6.0 KiB
Architecture of the Auto-Sync framework
This document is split into four parts.
- An overview of the update process and which subcomponents of
auto-sync
do what. - The instructions how to update an architecture which already supports
auto-sync
. - Instructions how to refactor an architecture to use
auto-sync
. - Notes about how to add a new architecture to Capstone with
auto-sync
.
Please read the section about capstone module design in ARCHITECTURE.md before proceeding. The architectural understanding is important for the following.
Update procedure
As already described in the ARCHITECTURE
document, Capstone uses translated
and generated source code from LLVM.
Because LLVM is written in C++ and Capstone in C the update process is internally complicated but almost completely automated.
auto-sync
categorizes source files of a module into three groups. Each group is updated differently.
File type | Update method | Edits by hand |
---|---|---|
Generated files | Generated by patched LLVM backends | Never/Not allowed |
Translated LLVM C++ files | CppTranslater and Differ |
Only changes which are too complicated for automation. |
Capstone files | By hand | all |
Let's look at the update procedure for each group in detail.
Note: The only exception to touch generated files is via git patches. This is the last resort if something is broken in LLVM, and we cannot generate correct files.
Generated files
Generated files always have the file extension .inc
.
There are generated files for the LLVM code and for Capstone. They can be distinguished by their names:
- For Capstone:
<ARCH>GenCS<NAME>.inc
. - For LLVM code:
<ARCH>Gen<NAME>.inc
.
The files are generated by refactored LLVM TableGen emitter backends.
The procedure looks roughly like this:
┌──────────┐
1 2 3 4 │CS .inc │
┌───────┐ ┌───────────┐ ┌───────────┐ ┌──────────┐ ┌─►│files │
│ .td │ │ │ │ │ │ Code- │ │ └──────────┘
│ files ├────►│ TableGen ├────►│ CodeGen ├────►│ Emitter ├──┤
└───────┘ └──────┬────┘ └───────────┘ └──────────┘ │ ┌──────────┐
│ ▲ └─►│LLVM .inc │
└─────────────────────────────────┘ │files │
└──────────┘
-
LLVM architectures are defined in
.td
files.

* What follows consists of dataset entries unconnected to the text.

/-- Settles O18: each request, completion and interrupt is the program its guards let through. -/
theorem hostTraffic : Obligations.HostTraffic := by
  refine ⟨fun q fn bar off data ep s hup hlink hfree => ⟨fun hrefuses => ?writeRefused, fun htakes hin hbar => ?writeTaken⟩,
    fun q fn bar off len tag s hup hlink hfree => ⟨fun hrefuses => ?readRefused, fun htakes hin hbar => ?readTaken⟩,
    fun q fn reg v s hup hwarm hpower hperst => ⟨fun hnotReady wr => ?retry, fun hready haway wr => ?away,
      fun hready hthere => ⟨?cfgWrite, fun w hw => ?cfgRead, fun hw hreg => ?cfgFree⟩⟩,
    fun q tag data ep e s hup hwaits => ⟨fun hlink => ?completes, fun hon => ?timeout⟩,
    fun p s hup hpkt hcmd hhat => ⟨fun hgone => ?dropped, fun hactive hvec => ⟨fun hport => ?wellhead, fun k hport hk hthere => ?function⟩⟩⟩
  -- memory requests
  case writeRefused => exact State.run_up_did hup (State.did_hostMemWrite_refused data ep hlink hfree hrefuses)
  case writeTaken => exact State.run_up_did hup (State.did_hostMemWrite_taken hlink hfree htakes hin hbar)
  case readRefused => exact State.run_up_did hup (State.did_hostMemRead_refused len tag hlink hfree hrefuses)
  case readTaken => exact State.run_up_did hup (State.did_hostMemRead_taken hlink hfree htakes hin hbar)
  -- configuration requests
  case retry =>
    refine State.run_up_did hup ((State.did_configRequest wr hwarm hpower hperst).trans ?_)
    rw [Block.configAnswer, if_pos hnotReady]
  case away =>
    refine State.run_up_did hup ((State.did_configRequest wr hwarm hpower hperst).trans ?_)
    rw [Block.configAnswer, hready, if_neg (by decide), if_pos haway]
  case cfgWrite =>
    refine State.run_up_did hup ((State.did_configRequest true hwarm hpower hperst).trans ?_)
    rw [Block.configAnswer, hready, if_neg (by decide), hthere, if_neg (by decide), if_pos rfl]
  case cfgRead =>
    refine State.run_up_did hup ((State.did_configRequest false hwarm hpower hperst).trans ?_)
    rw [Block.configAnswer, hready, if_neg (by decide), hthere, if_neg (by decide), if_neg Bool.false_ne_true, hw]
  case cfgFree =>
    refine State.run_up_did hup ((State.did_configRequest false hwarm hpower hperst).trans ?_)
    rw [Block.configAnswer, hready, if_neg (by decide), hthere, if_neg (by decide), if_neg Bool.false_ne_true, hw]
    dsimp only
    rw [if_neg hreg]
  -- completions
  case completes => exact State.run_up_did hup (State.did_hostCompletion hlink hwaits)
  case timeout => exact State.run_up_did hup (State.did_hostReadTimeout hwaits hon)
  -- interrupts
  case dropped => exact State.run_up_did hup (State.did_irq_gone hpkt hcmd hhat hgone)
  case wellhead => exact State.run_up_did hup ((State.did_irq_bound hpkt hcmd hhat hactive hvec hport).trans (by rw [if_pos rfl]))
  case function =>
    refine State.run_up_did hup ((State.did_irq_bound hpkt hcmd hhat hactive hvec hport).trans ?_)
    rw [if_neg (by omega), if_pos ⟨hk, hthere⟩]

end Sys2Proof.Machine
end

section
/-! SUPPORT. The events of a host port (spec/16_host_ports.md): resets, slot, power, removal, rebind. -/

namespace Sys2Proof.Machine

section
variable {s : State} {q : Nat}

/-! ### Resets (R414) -/

/-- PERST_N asserted: D3cold after L2, else a port reset. -/
theorem State.did_perstAssert {cold : Bool} (hperst : s.blk.hstF q Fl.HST_STATUS_PERST = 0) (hl2 : (s.blk.portSt q).l2 = cold) :
    s.did (perstAssert q) = s.did (.all [hstSet q Fl.HST_STATUS_PERST 1,
      if cold then .all [
        linkDown q, hstSet q Fl.HST_STATUS_D3COLD 1, dropTraffic q St.accessDenied,
        .each (List.range 64) fun fn => .all [fnDefaults q fn,
          .when (s.blk.fnSt q fn).pmeEn (modFn q fn fun x => { x with pmeEn := true })],
        modPort q (fun x => { x with vfEn := false, numVfs := 0 })]
      else portReset q]) := by
  rw [perstAssert, State.did_read, State.did_when_true _ (decide_eq_true hperst), hl2]

theorem State.did_flr {fn : Nat} (hready : s.blk.hstReady q = true) (hthere : s.blk.fnThere q fn = true) :
    s.did (flr q fn) = s.did (.all [
      if fn = 0 then .all [.each (List.range 64) (resetFnHat q), portDefaults q]
      else .all [resetFnHat q fn, fnDefaults q fn],
      hubGoesOn]) := by
  rw [flr, State.did_read, State.did_when_true _ (by rw [hready, hthere]; rfl)]

/-- VF control resets the functions that cease to exist. -/
theorem State.did_vfControl (n : Nat) (vfEn : Bool) (hready : s.blk.hstReady q = true) :
    s.did (vfControl q n vfEn) = s.did (.all [
      modPort q (fun x => { x with numVfs := min 63 n, vfEn := vfEn }),
      .each ((List.range 64).filter fun fn => decide ((if vfEn then min 63 n else 0) < fn ∧
          fn ≤ (if (s.blk.portSt q).vfEn then (s.blk.portSt q).numVfs else 0))) fun fn => .all [resetFnHat q fn, fnDefaults q fn],
      hubGoesOn]) :=
  (s.did_read _).trans (State.did_when_true _ hready)
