-- ==== Sys2Proof/Certificates/Slice0/Obligations.lean ====
section
/-! DEFINITION. The statements for the provers. The helpers before them restate the spec's own tables and conditions
(the mode table of R131, the checks of R133, the buffer table of R88, the descriptors of R215, ownership as R101 words it),
so that a statement does not rest on the model's own text for them. -/

namespace Sys2Proof.Claim

open Sys2Proof.Machine

/-! ## How a command ends -/

/-- Stage 5 of R130: `SEQ <- IDLE`, so `BUSY` is 0, and `IRQ_STATUS.CMD_DONE` (bit 2) is set. -/
def done (s : State) : State := { s with seq := .idle, irqStatus := s.irqStatus ||| 0x4 }

/-- `Fatal(code, info)` (R352): the four effects, with the code as the number of R353. -/
def faulted (s : State) (code : Byte) (info : Nat) : State :=
  { s with
    fault := if s.fault.code = 0 then ⟨code, BitVec.ofNat 24 info⟩ else s.fault
    mode := .halted
    seq := .halt
    irqStatus := s.irqStatus ||| 0x2 }

/-- The table of R131: the opcodes of the commands a mode admits. -/
def modeTable : Mode → List Nat
  | .unconfigured => [0x00, 0x01, 0x20]
  | .configured =>
    [0x00, 0x01, 0x02, 0x20, 0x10, 0x11, 0x12, 0x13, 0x21, 0x22, 0x23, 0x30, 0x31, 0x32, 0x33, 0x40, 0x41, 0x50, 0x60,
      0x61, 0x71, 0x72]
  | .running => [0x00, 0x03, 0x70]
  | .halted => []

/-! ## Memory as a program sees it -/

/-- The byte memory holds at `a`: the last one written, or the free power-up byte (R391). -/
def byteAt (s : State) (a : Nat) : Byte := (s.mem.get a).getD (Config.powerUpByte a)

/-- The little-endian number of the `n` bytes at `a` (R83). -/
def numAt (s : State) (a n : Nat) : Nat := leNat ((List.range n).map fun k => byteAt s (a + k))

/-- The `n` `c16` samples at `a` (R84). -/
def c16sAt (s : State) (a n : Nat) : List Cx := (List.range n).map fun i => cxOf 16 (numAt s (a + 4 * i) 4)

/-- The `n` `c32` values at `a` (R84). -/
def c32sAt (s : State) (a n : Nat) : List Cx := (List.range n).map fun i => cxOf 32 (numAt s (a + 8 * i) 8)

/-- The `n` unsigned 16-bit values at `a` (R84). -/
def u16sAt (s : State) (a n : Nat) : List Nat := (List.range n).map fun i => numAt s (a + 2 * i) 2

/-- The `n` unsigned 64-bit values at `a` (R84). -/
def u64sAt (s : State) (a n : Nat) : List Nat := (List.range n).map fun i => numAt s (a + 8 * i) 8

/-- The bytes of `c16` values in memory order (R84). -/
def c16Bytes (xs : List Cx) : List Byte := xs.flatMap fun z => leBytes 4 (cxBits 16 z)

/-- The bytes of `c32` values in memory order (R84). -/
def c32Bytes (xs : List Cx) : List Byte := xs.flatMap fun z => leBytes 8 (cxBits 32 z)

/-- The bytes of 16-bit numbers in memory order (R83). -/
def u16Bytes (xs : List Nat) : List Byte := xs.flatMap fun v => leBytes 2 v

/-- `t` is `s` with the bytes `bs` stored from `dst` up: every other byte of memory and everything else is as before. -/
def Stores (s t : State) (dst : Nat) (bs : List Byte) : Prop :=
  t = { s with mem := t.mem }
    ∧ ∀ a, byteAt t a = if dst ≤ a ∧ a < dst + bs.length then listGet bs (a - dst) 0 else byteAt s a

/-- R101 allows the sequencer or the host to read the `n` bytes at `a`: no transfer whose completion is not consumed owns
one of them for writing. -/
abbrev MayRead (s : State) (a n : Nat) : Prop := ∀ k, k < n → ∀ p, p < 12 → (s.chan p).xfer.ownsWrite (a + k) = false

/-- R101 allows the sequencer or the host to write the `n` bytes at `a`: no transfer owns one of them, and no transfer not
yet performed will read one. -/
abbrev MayWrite (s : State) (a n : Nat) : Prop :=
  ∀ k, k < n → ∀ p, p < 12 → (s.chan p).xfer.ownsWrite (a + k) = false ∧ (s.chan p).xfer.awaits (a + k) = false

They describe instructions, operands, features and other properties of an architecture. -
LLVM TableGen parses these files and converts them to an internal representation.
-
In the second step a TableGen component called CodeGen abstracts the these properties even further. The result is a representation which is not specific to any architecture (e.g. the
CodeGenInstruction
class can represent a machine instruction of any architecture). -
The
Code-Emitter
uses the abstract representation of the architecture (provided fromCodeGen
) to generated state machines for instruction decoding. Architecture specific information (think of register names, operand properties etc.) is taken fromTableGen's
internal representation.
The result is emitted to .inc
files. Those are included in the translated C++ files or Capstone code where necessary.
Translation of LLVM C++ files
We use two tools to translate C++ to C files.
First the CppTranslator
and afterward the Differ
.
The CppTranslator
parses the C++ files and patches C++ syntax
with its equivalent C syntax.
Note: For details about this checkout suite/auto-sync/CppTranslator/README.md
.
Because the result of the CppTranslator
is not perfect,
we still have many syntax problems left.
Those need to be fixed partially by hand.
Differ
In order to ease this process we run the Differ
after the CppTranslator
.
The Differ
compares our two versions of C files we have now.
One of them are the C files currently used by the architecture module.
On the other hand we have the translated C files. Those are still faulty and need to be fixed.
Most fixes are syntactical problems. Those were almost always resolved before, during the last update.
The Differ
helps you to compare the files and let you select which version to accept.
Sometimes (not very often though), the newly translated C files contain important changes. Most often though, the old files are already correct.
The Differ
parses both files into an abstract syntax tree and compares certain nodes with the same name
(mostly functions).
The user can choose if she accepts the version from the translated file or the old file. This decision is saved for every node. If there exists a saved decision for two nodes, and the nodes did not change since the last time, it applies the previous decision automatically again.
The Differ
is far from perfect. It only helps to automatically apply "known to be good" fixes
and gives the user a better interface to solve the other problems.
But there will still be syntax errors left afterward. These must be fixed by hand.